We saw different stages of the process of making a productive garden, using the permaculture principle--"Most effect for least effort". Cardboard was laid over cut fields of guinea grass (nitrogen) which had originally covered the property twelve feet high. Then wood chips were mixed with mulch (nitrogen), to cover the cardboard (which together make a 6-12" carbon layer). The next step was to plant pumpkins, whose roots provide a perfect habitat for composting microorganisms to flourish.

Image above: Cristal demonstrates "worm tea". Photo by Juan Wilson

There were also compost beds which serve as worm factories. Compost was layered and managed to provide just the right environment for worms to thrive. Cristal was growing both blue and red worms. She invited our gardening class to dig around and find some worms, and we did!

When the worms are done breaking down the garbage in an area, the result is worm castings. This is beautifully rich and dark soil, which is added to the areas already prepared by the mulching and pumpkins, to build garden soil. The final stage was a vegetable garden, a lovely array of raised beds with a variety of produce. Crystal also makes a compost "tea" from the castings, used as liquid fertilizer.


Image above: Tour visits worm refuge in banana grove. Photo by Juan Wilson

Cristal and team offer classes to teach vermiculture, compost and reforestation methods. WormsWork Cooperative sells worms (actually compost start-up colonies), and also offer on-site design and consultation for homes, schools, businesses and farms. They can help install basic perennial food/forest/gardens including staple foods with supportive closed-loop systems such as companion plants, vermicompost and water design. You can learn more at vermiculturekauai.pbwiki.com, or contact Cristal at wormsworkkauai@gmail.com

The garden tour was set to continue on to one more site in Kapaa. However, I confess that a I cut out of the last tour and headed home. I did really enjoy being outdoors, meeting these master gardeners, and seeing the principles of organic gardening in action.

KCC is offering several different gardening classes. They include my Growing Food class, the on-site organic gardening at Scott's, an ongoing hands on class at the KCC garden, and a class on the business end of the process. You can learn more about gardening classes at KCC by contacting Glenn Hontz at 246-4859 or emailing him at hontz@hawaii.edu. A group of gardeners from the Growing Food class also maintains a google group with helpful gardening info at: http://groups.google.com/group/koloadistrictgardeners?lnk=srg


3 comments :

Unknown said...

What a great review of the garden tour we took. Thanks so much for taking the time to write such an outstanding review.

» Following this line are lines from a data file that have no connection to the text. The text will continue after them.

-- ==== Sys2Proof/Machine/Fill.lean ====
section
/-! DEFINITION. Sys2Proof/Machine/Fill.lean: warp fills through the delta expander (05 R99, R100, 14 R275 to R279). -/

namespace Sys2Proof.Machine

open Sys2Proof

/-- DX_LAST, DX_COUNT and the bank's tag after a fault of class 0x02 at a loom's expander (R279, R285). -/
def State.noteDx (s : State) (g : Fin 256) (c : Fin 8) (bank : Fin 2) (code record : Nat) : State :=
  let s := s.setReg (.dxLast g) (BitVec.ofNat 64 (code + record % 2 ^ 32 * 2 ^ 16 + c.val * 2 ^ 48))
  let s := if code = 0x020A then s else s.bump (.dxCount g) Fl.dxCount_DAMAGED 1
  s.modLoom g (fun l => l.setBank bank { l.bank bank with tag := none, ready := false })

/-- A FILL faults at issue with a code of class 0x02. -/
def Here.dxTrap (h : Here) (bank : Fin 2) (code : Nat) : State :=
  { h with s := h.s.noteDx h.a.loom h.a.ctx bank code 0 }.trap (Trap.of code 6)

/-- The open tile computes from a bank (R99, R216). -/
def Seq.usesBank (q : Seq) (b : Fin 2) : Bool :=
  match q.tile with
  | none => false
  | some t => t.attn || (t.warp != 0 && t.bank == b)

/-- Bytes of warp elements, and scale codes, that each channel of a fill contributes (R276). -/
def fillScales (group cols : Nat) : Nat := if group = 0 then 0 else ceilDiv cols group

/-- The FILL joins the expander's queue (R278). -/
def Here.addFill (h : Here) (w : TWord) (bank : Fin 2) (d : Desc) (rows cols z base baseEnd delta deltaEnd : Nat) : State :=
  let f : Fill :=
    { ctx := h.a.ctx, bank := bank, tag := w.tag, tieup := TieUp.ofCode (w.sel.toNat % 4), etype := d.type, group := d.group,
      rows := rows, cols := cols, len := z, stream := w.opt12, base := base, baseEnd := baseEnd, delta := delta,
      deltaEnd := deltaEnd, admitted := false, refused := false,
      heldSince := if h.q.usesBank bank then some h.s.beat else none, slots := [] }
  (h.go h.q).modLoom h.a.loom (fun l => { l with fills := l.fills ++ [f] })

/-- What a FILL's access faults with: outside the carve 0x0307, beyond a guarded window 0x0201 (R112, R154, R275). -/
def Here.fillTrap (h : Here) (bank : Fin 2) (t : Trap) : State :=
  if t.code = 0x0341 then h.dxTrap bank 0x0201 else h.trap t

/-- FILL (R133, R275, R276): layout, then the raw run's window, or the stream's header against its buffer and Z. -/
def execFill (a : At) (w : TWord) (s : State) : Out :=
  s.issueT a w 0x24 (fillOk w) "FILL" (fun h =>
    let bank : Fin 2 := if bit w.sel.toNat 2 then 1 else 0
    let d := h.desc w.d1.toNat
    let rows := (h.q.getB d.rows).toNat
    let cols := (h.q.getB d.cols).toNat
    let z := (h.q.getB w.z.val).toNat
    let elems := elemBytes d.type cols
    let scales := fillScales d.group cols
    let src := h.place w.x.val
    let off := fun (p : Option Place) => match p with | none => 0 | some p => p.off
    if ones (h.q.getB w.z.val) || ones (h.q.getB d.rows) || ones (h.q.getB d.cols) then h.trap (Trap.seq 0x0320)
    else if z ≠ rows * (elems + scales) ∨ (TieUp.ofCode (w.sel.toNat % 4)).channels < rows ∨ 2048 < elems ∨ 128 < scales then
      h.dxTrap bank 0x020A
    else if w.opt12 then
      let st := h.place w.y.val
      match h.k.access h.a st (off st) 192 with
      | .error t => h.fillTrap bank t
      | .ok delta =>
        if h.x.readHeld h.l h.a delta 192 then h.hold
        else match readStreamHead (h.bytes delta 192), st with
          | some hd, some p =>
            if hd.rawTotal ≠ z ∨ p.base + p.len < delta + hd.streamLength then h.dxTrap bank 0x0201
            else if h.x.readHeld h.l h.a delta hd.streamLength then h.hold
            else
              let b := match src with | none => (0, 0) | some q => (q.addr, q.base + q.len)
              if h.x.readHeld h.l h.a b.1 z then h.hold
              else h.addFill w bank d rows cols z b.1 b.2 delta (delta + hd.streamLength)
          | _, _ => h.dxTrap bank 0x0201
    else
      match h.k.access h.a src (off src) z with
      | .error t => h.fillTrap bank t
      | .ok base =>
        if h.x.readHeld h.l h.a base z then h.hold else h.addFill w bank d rows cols z base (base + z) 0 0)

/-- A fill is stopped: it leaves the queue, its use counts are lowered, its bank's tag is invalidated (R100, R277, R279). -/
def Loom.stopFill (l : Loom) (i : Nat) : Loom :=
  match l.fills[i]? with
  | none => l
  | some f =>
    { l.setBank f.bank { l.bank f.bank with tag := none, ready := false } with
      fills := l.fills.eraseIdx i, dx := if f.admitted then lowerUse l.dx f.slots else l.dx }

/-- A fill of the expander is stopped by a fault of class 0x02 (R279, R285). -/
def State.fillFault (s : State) (g : Fin 256) (i : Nat) (code record : Nat) : State :=
  match (s.loom g).fills[i]? with
  | none => s
  | some f => ((s.modLoom g (fun l => l.stopFill i)).noteDx g f.ctx f.bank code record).faultAt { loom := g, ctx := f.ctx } 6 code 0

/-- The fill that the expander may admit: the first not admitted, when fewer than two are, and, after a refused load, when
none is (R277, R278). -/
def Loom.toAdmit (l : Loom) : Option Nat :=
  let n := (l.fills.filter (fun f => f.admitted)).length
  match l.fills.findIdx? (fun f => !f.admitted) with
  | none => none
  | some i =>
    match l.fills[i]? with
    | none => none
    | some f => if decide (n < 2) && (!f.refused || n == 0) then some i else none

/-- FILL_ADMIT (R277, R278). -/
def execFillAdmit (g : Fin 256) (s : State) : Out :=
  let l := s.loom g
  match l.toAdmit with
  | none => .next s
  | some i =>
    match l.fills[i]? with
    | none => .next s
    | some f =>
      let bytes := fun (o n : Nat) => s.bytesAt (.loom g) (f.delta + o) n
      let tables := if f.stream then
          match readStreamHead (bytes 0 192) with
          | none => []
          | some hd => hd.list.map (fun e => bytes e.1 256)
        else []
      if tables.any (fun t => !tableValid t) then .next (s.fillFault g i 0x0202 0)
      else match loadTables l.dx [] 0 tables with
        | .refused d n =>
          let s := s.setLoom g { l with dx := d, fills := l.fills.set i { f with refused := true } }
          .next ((s.bump (.dxCount g) Fl.dxCount_TABLE_LOADS n).bump (.dxCount g) Fl.dxCount_SLOT_WAITS 1)
        | .slots d used n =>
          let s := s.setLoom g { l with dx := raiseUse d used, dxCtx := f.ctx, dxBank := f.bank,
                                        fills := l.fills.set i { f with admitted := true, slots := used } }
          .next (s.bump (.dxCount g) Fl.dxCount_TABLE_LOADS n)

/-- The base block of record i of a stream fill (R269, R275): its bytes, or the code that its read fails with. -/
def State.fillBase (s : State) (k : PartCfg) (g : Fin 256) (f : Fill) (i n : Nat) : Except Nat (List Byte) :=
  let c := k.loomCarve f.ctx g
  let at_ := f.base + 4096 * i
  if c.1 + c.2 < at_ + n then .error 0x0307
  else if f.baseEnd < at_ + n then .error 0x0201
  else if s.anyBad (.loom g) at_ n then .error 0x0208
  else .ok (s.bytesAt (.loom g) at_ n)

/-- The raw bytes a fill writes, and the damage that stops it, if any: its code and record or block (R274, R275, R279). -/
def State.fillBytes (s : State) (k : PartCfg) (g : Fin 256) (f : Fill) : List Byte × Option (Nat × Nat) :=
  if f.stream then
    let bytes := fun (o n : Nat) => s.bytesAt (.loom g) (f.delta + o) n
    match readStreamHead (bytes 0 192) with
    | none => ([], some (0x0201, 0))
    | some hd =>
      let coded := fun kind => if k.holdsProtected f.ctx && (kind == 2 || kind == 3) then some 0x0209 else none
      let r := readRecords bytes hd coded (s.fillBase k g f) (streamLens bytes hd) hd.records hd.recordsOffset 0
      (r.1.flatten, r.2)
  else
    match (List.range (ceilDiv f.len 4096)).find? (fun i => s.anyBad (.loom g) (f.base + 4096 * i) (min 4096 (f.len - 4096 * i))) with
    | some i => ([], some (0x0208, i))
    | none => (s.bytesAt (.loom g) f.base f.len, none)

/-- The fill that the expander serves for a bank: the first in its queue, admitted, its bank free to write (R99). -/
def Loom.serving (l : Loom) (bank : Fin 2) : Option Fill :=
  match l.fills with
  | [] => none
  | f :: _ => if f.admitted && f.bank == bank then some f else none

/-- A fill's raw bytes in the bank: each channel's elements and scale codes in every harness that holds it (R276). -/
def Bank.filled (b : Bank) (f : Fill) (raw : List Byte) : Bank :=
  let elems := elemBytes f.etype f.cols
  let scales := fillScales f.group f.cols
  let heddles := (List.range 256).filter (fun hd => decide (f.tieup.channel hd < f.rows))
  let at_ := fun hd => f.tieup.channel hd * (elems + scales)
  { ready := true,
    tag := some { ctx := f.ctx, tag := f.tag, tieup := f.tieup, etype := f.etype, group := f.group },
    elems := heddles.foldl (fun t hd => putBytes t (hd * 2048) (slice raw (at_ hd) elems)) b.elems,
    scales := heddles.foldl (fun t hd => putBytes t (hd * 128) (slice raw (at_ hd + elems) scales)) b.scales }

/-- A tile that waited for the bank may issue: its wait is counted (R99). -/
def State.endWait (s : State) (g : Fin 256) (bank : Fin 2) : State :=
  match (s.loom g).tileOf (fun _ t => t.warp != 0 && t.bank == bank) with
  | none => s
  | some (c, t) =>
    match t.waiting with
    | none => s
    | some b =>
      (s.modSeq { loom := g, ctx := c } (fun q => { q with tile := some { t with waiting := none } })).bump (.loomStall g)
        Fl.loomStall_BANK_WAIT (s.beat - b)

/-- BANK_READY (R99, R278): the last write of the fill lands. -/
def execBankReady (g : Fin 256) (bank : Fin 2) (s : State) : Out :=
  let l := s.loom g
  match l.serving bank, l.part with
  | some f, some p =>
    match s.part? p with
    | none => .next s
    | some x =>
      if f.heldSince.isSome then .next s
      else match s.fillBytes x.cfg g f with
        | (_, some _) => .next s
        | (raw, none) =>
          let s := s.modLoom g (fun l =>
            { l.setBank bank ((l.bank bank).filled f raw) with fills := l.fills.drop 1, dx := lowerUse l.dx f.slots })
          .next (if (s.loom g).bankReady bank then s.endWait g bank else s)
  | _, _ => .next s

/-- FILL_DAMAGE (R274, R279): the expander meets the damage that the fill it serves holds. -/
def execFillDamage (g : Fin 256) (bank : Fin 2) (s : State) : Out :=
  let l := s.loom g
  match l.serving bank, l.part with
  | some f, some p =>
    match s.part? p with
    | none => .next s
    | some x =>
      match (s.fillBytes x.cfg g f).2 with
      | none => .next s
      | some (code, record) =>
        if code = 0x0307 then .next ((s.modLoom g (fun l => l.stopFill 0)).faultAt { loom := g, ctx := f.ctx } 3 code 0)
        else .next (s.fillFault g 0 code record)
  | _, _ => .next s

end Sys2Proof.Machine
end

Neil Brosnahan, Kaloa District Gardeners

Eleanor said...

Thanks so much Linda. This brings back all the delights of that day. I wish it were shorter. Some of us left Karen's before she was finished because we just couldn't stand up any more. I understand the tour actually took over SEVEN hours! I am going to send this on to interested friends. Pictures are worth so much more than words.

Aloha,
Ellie

Steffi said...

I enjoyed reading your blog ~ thanks for posting such useful content./Nice article and great photos. Very nicely done!